-- ==== Sys2Proof/Laws/Crc.lean ====
section
/-! SUPPORT. The CRC functions one step at a time, and the two parts of a frame built with its CRC. -/

namespace Sys2Proof.Machine

/-- The step as a shift and a conditional XOR. -/
theorem crc8Step_eq (b : Bool) (s : Byte) :
    crc8Step b s = (s <<< 1) ^^^ (bif s.getLsbD 7 ^^ b then 0x1D#8 else 0x00#8) := by
  unfold crc8Step Config.crcPoly
  generalize (s.getLsbD 7 ^^ b) = t
  cases t
  · exact (BitVec.xor_zero).symm
  · rfl

@[simp] theorem crcFold_zero (t : BitVec 24) (s : Byte) : crcFold t 0 s = s := rfl

theorem crcFold_succ (t : BitVec 24) (n : Nat) (s : Byte) :
    crcFold t (n + 1) s = crcFold t n (crc8Step (t.getLsbD n) s) := rfl

/-- Bit k of a frame built with its CRC: the CRC below bit 8, the span above. -/
theorem withCrc_getLsbD (t : BitVec 24) (k : Nat) :
    (withCrc t).getLsbD k = if k < 8 then (crc24 t).getLsbD k else t.getLsbD (k - 8) := by
  simp only [withCrc, BitVec.getLsbD_append]

/-- The embedded CRC of a frame built with its CRC. -/
@[simp] theorem frameCrc_withCrc (t : BitVec 24) : frameCrc (withCrc t) = crc24 t := by
  apply BitVec.eq_of_getLsbD_eq
  intro i hi
  simp only [frameCrc, BitVec.getLsbD_extractLsb', Nat.zero_add, withCrc_getLsbD, hi, decide_true, Bool.true_and, if_true]

/-- The CRC span of a frame built with its CRC. -/
@[simp] theorem frameTop24_withCrc (t : BitVec 24) : frameTop24 (withCrc t) = t := by
  apply BitVec.eq_of_getLsbD_eq
  intro i hi
  have h : ¬ 8 + i < 8 := by omega
  simp only [frameTop24, BitVec.getLsbD_extractLsb', withCrc_getLsbD, hi, decide_true, Bool.true_and, h, if_false,
    Nat.add_sub_cancel_left]

end Sys2Proof.Machine
end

## What this task involves:
Say how many lines of the material contain the word "built". Add nothing to the number.

## Exercise solution:
4